Continuing on the path along the cool, shady slope of the Ruin of Monserrate, we reach the warmest, driest part of the estate, where the Mexican Garden is to be found. This garden contains collections of plants from hot climates, such as palm, yucca, nolina, agave and cycas.
The Lawn offers a well-deserved break from the walk, with beautiful views over the diverse treetops of the park and the ocean. This was the first lawn planted in Portugal, its large area and curvature requiring, at the time, the devising of an ingenious gravity-based watering system.
On entering the Palace, note the exoticism of the plant motifs and the intricacy of the architectural elements, which allow the nature outside to extend into the interior rooms and reproduce the play of light and shadow experienced in the garden, under the trees.
This circular room occupies the entire north tower of the building. The cupola, with busts of neoclassical inspiration referring to the arts on display at its base, has excellent acoustics, of which the Cook family took advantage in the recitals they held when staying at Monserrate during the summer months.
The Library was the only room on this floor with a door. With walls covered in shelves, it had as a central piece of furniture a large walnut root desk and, above the hearth, a panoply of weapons on display.
After visiting the palace, the way back to the park’s exit leads you across the Scented Path, flanked by two pergolas over which climbing plants such as wisteria and honeysuckle grow, flowering with a beautiful perfume in spring and early summer.
Travel now from Monserrate to the Convent of the Capuchos, first passing through Colares and then the hamlet of Pé da Serra, where you will see signposts for the Convent of the Capuchos. This route takes around 30 minutes.
Courtyard of the Crosses
Your discovery of this unique convent house, established in 1560 and inhabited by Franciscan friars for almost 300 years, will start in the Courtyard of the Crosses, from which you can access the convent through the Boulder Gate, where once you had to ring the bell to enter. The three crosses that stand in the courtyard represent Golgotha, where Christ was crucified.
The entrance Porch to the convent was accessible to pilgrims. The decorative elements used symbolic language to allow new arrivals to understand the living guidelines of the friars who lived in the convent. The three knots on the cord symbolise the three vows these men took: poverty, obedience and chastity.
This unique church resembles a cave, evoking the legend of the founding of the convent, according to which King João III was hunting in these hills, on a warm summer’s day, and, feeling tired because of the heat and the thrill of the hunt, he sought the shaded shelter of a large granite rock, under which he ended up falling asleep. The legend goes that, as he slept, the King dreamt of angels adoring the Holy Cross in the hollow of the cave in which he rested and, when he awoke, he ordered the founding of a convent in that place, consecrated to the Holy Cross, as he had dreamed, to be entrusted to the Franciscan Order.
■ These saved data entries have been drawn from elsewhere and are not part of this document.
/-- The rows of a slave from S_RECV: without a cable S_COMMIT is left out and the machine waits in IDLE. -/
theorem Transfer.run_slave :
    ∃ v status, Transfer.run d 4 { Transfer.start s with phase := .sRecv, role := .slave } =
      { phase := .idle, next := 0, v := v, role := .slave, status := status, block := slaveStep s d x } := by
  cases hc : s.cable x.hdl <;>
    simp [Transfer.run, Transfer.advance, Transfer.start, slaveStep, State.serialDataOf_of_dev hx,
      State.setSerialData_of_dev hx, State.serialDataOf_store hx, State.handle_of_dev hx, hc]

end rows

/-- Settles O46: EVAL selects the role, and the rows of that role end in IDLE with the block of the atomic step. -/
theorem transferMachineRefinesAdv : Obligations.TransferMachineRefinesAdv := by
  intro s d hd
  obtain ⟨x, hx⟩ := State.dev_some_of_lt hd
  have hadv : exec (.adv d) s = .next (serialStep s d x) := withDevice_some hx
  rw [hadv, Transfer.run, Transfer.advance_eval hx, serialStep]
  cases x.role with
  | master =>
    obtain ⟨next, status, hrun⟩ := Transfer.run_master hx
    simp [hrun]
  | slave =>
    obtain ⟨v, status, hrun⟩ := Transfer.run_slave hx
    simp [hrun]

/-! ### Linked devices over many steps (`43_serial_protocol.md` section 3) -/

theorem runCommands_append {is js : List Instr} {s t : State} (h : runCommands is s = .next t) :
    runCommands (is ++ js) s = runCommands js t := by
  induction is generalizing s with
  | nil =>
    cases h
    rfl
  | cons i is ih =>
    unfold runCommands at h
    split at h
    · next s' hs' => exact (runCommands_cons hs').trans (ih h)
    · cases h
    · cases h

/-- Master `m` and slave `v` are linked to the live channel `c`, and all three hold the byte `cur`. -/
structure State.InStep (s : State) (m v c : Nat) (cur ctl : Byte) : Prop where
  master : s.byte m 0xFF02 = some 0xFF
  masterData : s.byte m 0xFF01 = some cur
  slave : s.byte v 0xFF02 = some ctl
  slaveData : s.byte v 0xFF01 = some cur
  masterHandle : s.handle m = some c
  slaveHandle : s.handle v = some c
  line : s.chan[c]? = some { live := true, value := cur }

theorem exec_log_length {i : Instr} {s t : State} (h : exec i s = .next t) : t.log.length = s.log.length + 1 := by
  obtain ⟨r, hr⟩ := exec_log h
  rw [hr, List.length_append, List.length_singleton]

/-- One round, master first, counts all three up by one and appends two responses. -/
theorem State.InStep.round {s : State} {m v c : Nat} {cur ctl : Byte} (hs : s.InStep m v c cur ctl) (hne : ctl ≠ 0xFF) :
    ∃ t, runCommands [.adv m, .adv v] s = .next t ∧ t.InStep m v c (cur + 1) ctl ∧ t.log.length = s.log.length + 2 := by
  have hmv : m ≠ v := by
    rintro rfl
    exact hne (Option.some.inj (hs.slave.symm.trans hs.master))
  obtain ⟨t, hm, mbyte, mhandle, mchan⟩ := exec_adv_linked_master hs.master hs.masterData hs.masterHandle hs.line
  have slave : t.byte v 0xFF02 = some ctl := by simpa [mbyte] using hs.slave
  obtain ⟨u, hv, vbyte, vhandle, vchan⟩ := exec_adv_linked_slave slave hne ((mhandle v).trans hs.slaveHandle) mchan
  refine ⟨u, runCommands_pair hm hv, ?inStep, by rw [exec_log_length hv, exec_log_length hm]⟩
  case inStep =>
    exact {
      master := by simpa [vbyte, mbyte] using hs.master
      masterData := by simp [vbyte, mbyte, hmv]
      slave := by simpa [vbyte] using slave
      slaveData := by simp [vbyte]
      masterHandle := (vhandle m).trans ((mhandle m).trans hs.masterHandle)
      slaveHandle := (vhandle v).trans ((mhandle v).trans hs.slaveHandle)
      line := by rw [vchan, mchan] }

/-- Any number of rounds keeps the pair in step, counting modulo 256. -/
theorem State.InStep.rounds {m v c : Nat} {ctl : Byte} (hne : ctl ≠ 0xFF) (k : Nat) :
    ∀ {s : State} {cur : Byte}, s.InStep m v c cur ctl →
      ∃ t, runCommands (List.replicate k [Instr.adv m, Instr.adv v]).flatten s = .next t ∧
        t.InStep m v c (cur + BitVec.ofNat 8 k) ctl ∧ t.log.length = s.log.length + 2 * k := by
  induction k with
  | zero => exact fun {s cur} hs => ⟨s, rfl, by simpa using hs, rfl⟩
  | succ k ih =>
    intro s cur hs
    obtain ⟨t, hround, ht, tlog⟩ := hs.round hne
    obtain ⟨u, hrest, hu, ulog⟩ := ih ht
    have count : cur + 1 + BitVec.ofNat 8 k = cur + BitVec.ofNat 8 (k + 1) := by
      rw [Nat.add_comm k, BitVec.ofNat_add, BitVec.add_assoc]
      rfl
    refine ⟨u, ?_, count ▸ hu, by omega⟩
    rw [List.replicate_succ, List.flatten_cons, runCommands_append hround, hrest]

/-- Settles O48: the pair is in step after every round, by induction on the rounds. -/
theorem linkedPairStaysInStep : Obligations.LinkedPairStaysInStep := by
  intro k s m v c cur ctl hmctl hmcur hvctl hne hvcur hmh hvh hc
  obtain ⟨t, hrun, ht, hlog⟩ := State.InStep.rounds hne k ⟨hmctl, hmcur, hvctl, hvcur, hmh, hvh, hc⟩
  exact ⟨t, hrun, ht.masterData, ht.slaveData, ht.line, hlog⟩

theorem runCommands_three {i j k : Instr} {s t u w : State} (hi : exec i s = .next t) (hj : exec j t = .next u)
    (hk : exec k u = .next w) : runCommands [i, j, k] s = .next w :=
  (runCommands_cons hi).trans (runCommands_pair hj hk)

/-- Settles O49: each master's ADV leaves the other devices as they were and the line with its own byte, which a slave's ADV
takes without changing it. -/
theorem lastMasterBeforeTheSlaveWins : Obligations.LastMasterBeforeTheSlaveWins := by
  intro s m n v c cur cur' ctl old hmn hmctl hmcur hnctl hncur hvctl hne hmh hnh hvh hc
  have hnv : n ≠ v := by
    rintro rfl
    exact hne (Option.some.inj (hvctl.symm.trans hnctl))
  obtain ⟨s1, madv, mbyte, mhandle, mchan⟩ := exec_adv_linked_master hmctl hmcur hmh hc
  have hnctl1 : s1.byte n 0xFF02 = some 0xFF := by simpa [mbyte] using hnctl
  have hncur1 : s1.byte n 0xFF01 = some cur' := by simpa [mbyte, hmn.symm] using hncur
  have hvctl1 : s1.byte v 0xFF02 = some ctl := by simpa [mbyte] using hvctl
  have hnh1 : s1.handle n = some c := (mhandle n).trans hnh
  have hvh1 : s1.handle v = some c := (mhandle v).trans hvh
  -- the second master, then the slave
  obtain ⟨t2, nadv, nbyte, nhandle, nchan⟩ := exec_adv_linked_master hnctl1 hncur1 hnh1 mchan
  have hvctl2 : t2.byte v 0xFF02 = some ctl := by simpa [nbyte] using hvctl1
  obtain ⟨t3, vadv, vbyte, -, -⟩ := exec_adv_linked_slave hvctl2 hne ((nhandle v).trans hvh1) nchan
  -- the slave, then the second master
  obtain ⟨u2, vadv', vbyte', vhandle', vchan'⟩ := exec_adv_linked_slave hvctl1 hne hvh1 mchan
  have hnctl2 : u2.byte n 0xFF02 = some 0xFF := by simpa [vbyte'] using hnctl1
  have hncur2 : u2.byte n 0xFF01 = some cur' := by simpa [vbyte', hnv] using hncur1
  obtain ⟨u3, nadv', nbyte', -, nchan'⟩ :=
    exec_adv_linked_master hnctl2 hncur2 ((vhandle' n).trans hnh1) ((congrArg (·[c]?) vchan').trans mchan)
  refine ⟨t3, u3, runCommands_three madv nadv vadv, ?_, runCommands_three madv vadv' nadv', ?_, nchan'⟩
  · simp [vbyte]
  · simp [nbyte', vbyte', hnv.symm]

/-! ### The lifetime duty (rule R268) -/

theorem State.handlesLive_iff {s : State} :
    s.handlesLive = true ↔ ∀ d c, s.handle d = some c → s.isLive c = true := by
  simp only [State.handlesLive, List.all_eq_true]
  constructor
  · intro h d c hh
    obtain ⟨x, hx, hc⟩ := Option.bind_eq_some_iff.mp hh
    simpa [hc] using h x (List.mem_of_getElem? hx)
  · intro h x hmem
    obtain ⟨d, hx⟩ := List.mem_iff_getElem?.mp hmem
    split
    · rfl
    · next c hc => exact h d c ((State.handle_of_dev hx).trans hc)

/-- An ADV of an existing device is performed. -/
theorem exec_adv_performed {s : State} {d : Nat} (hd : d < s.nDev) : ∃ t, exec (.adv d) s = .next t := by
  obtain ⟨x, hx⟩ := State.dev_some_of_lt hd
  exact ⟨_, withDevice_some hx⟩

/-- Settles O51: the handle names a live channel, so the status is OK; ADV keeps every handle and every lifetime. -/
theorem liveHandlesNeverFail : Obligations.LiveHandlesNeverFail := by
  intro s d c hlive hh
  have live := State.handlesLive_iff.mp hlive
  obtain ⟨x, hx, -⟩ := Option.bind_eq_some_iff.mp hh
  obtain ⟨t, hadv⟩ := exec_adv_performed (State.lt_nDev_of_some hx)
  obtain ⟨r, hlog, hst, -⟩ := exec_response hadv
  refine ⟨t, r, hadv, hlog, hst.trans ?ok, State.handlesLive_iff.mpr fun e c' he => ?kept⟩
  case ok =>
    rw [statusOf, hh, State.validHandle_some, live d c hh]
    rfl
  case kept => exact (exec_adv_isLive hadv c').trans (live e c' ((exec_adv_handle hadv e).symm.trans he))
Cloister and the Convent Woods
In the Cloister, surrounded by a dense wood of native vegetation, the friars practised the exercise of contemplation. The small wood in the convent grounds benefited from the friars’ protection for centuries, having survived the intense deforestation suffered by other parts of the Sintra hills, and is now the oldest patch of vegetation native to the Sintra area.
Finish the day at the most westerly point, not just of the Sintra Mountains, but also of the European mainland. To get there, take the road back to the hamlet of Pé da Serra and from there continue south, towards Cascais, following the signposts for Cabo da Roca.
In operation since 1772, this is one of the oldest lighthouses in Portugal. Its imposing, 22-metre tall tower and its red colour make this promontory unmistakeable.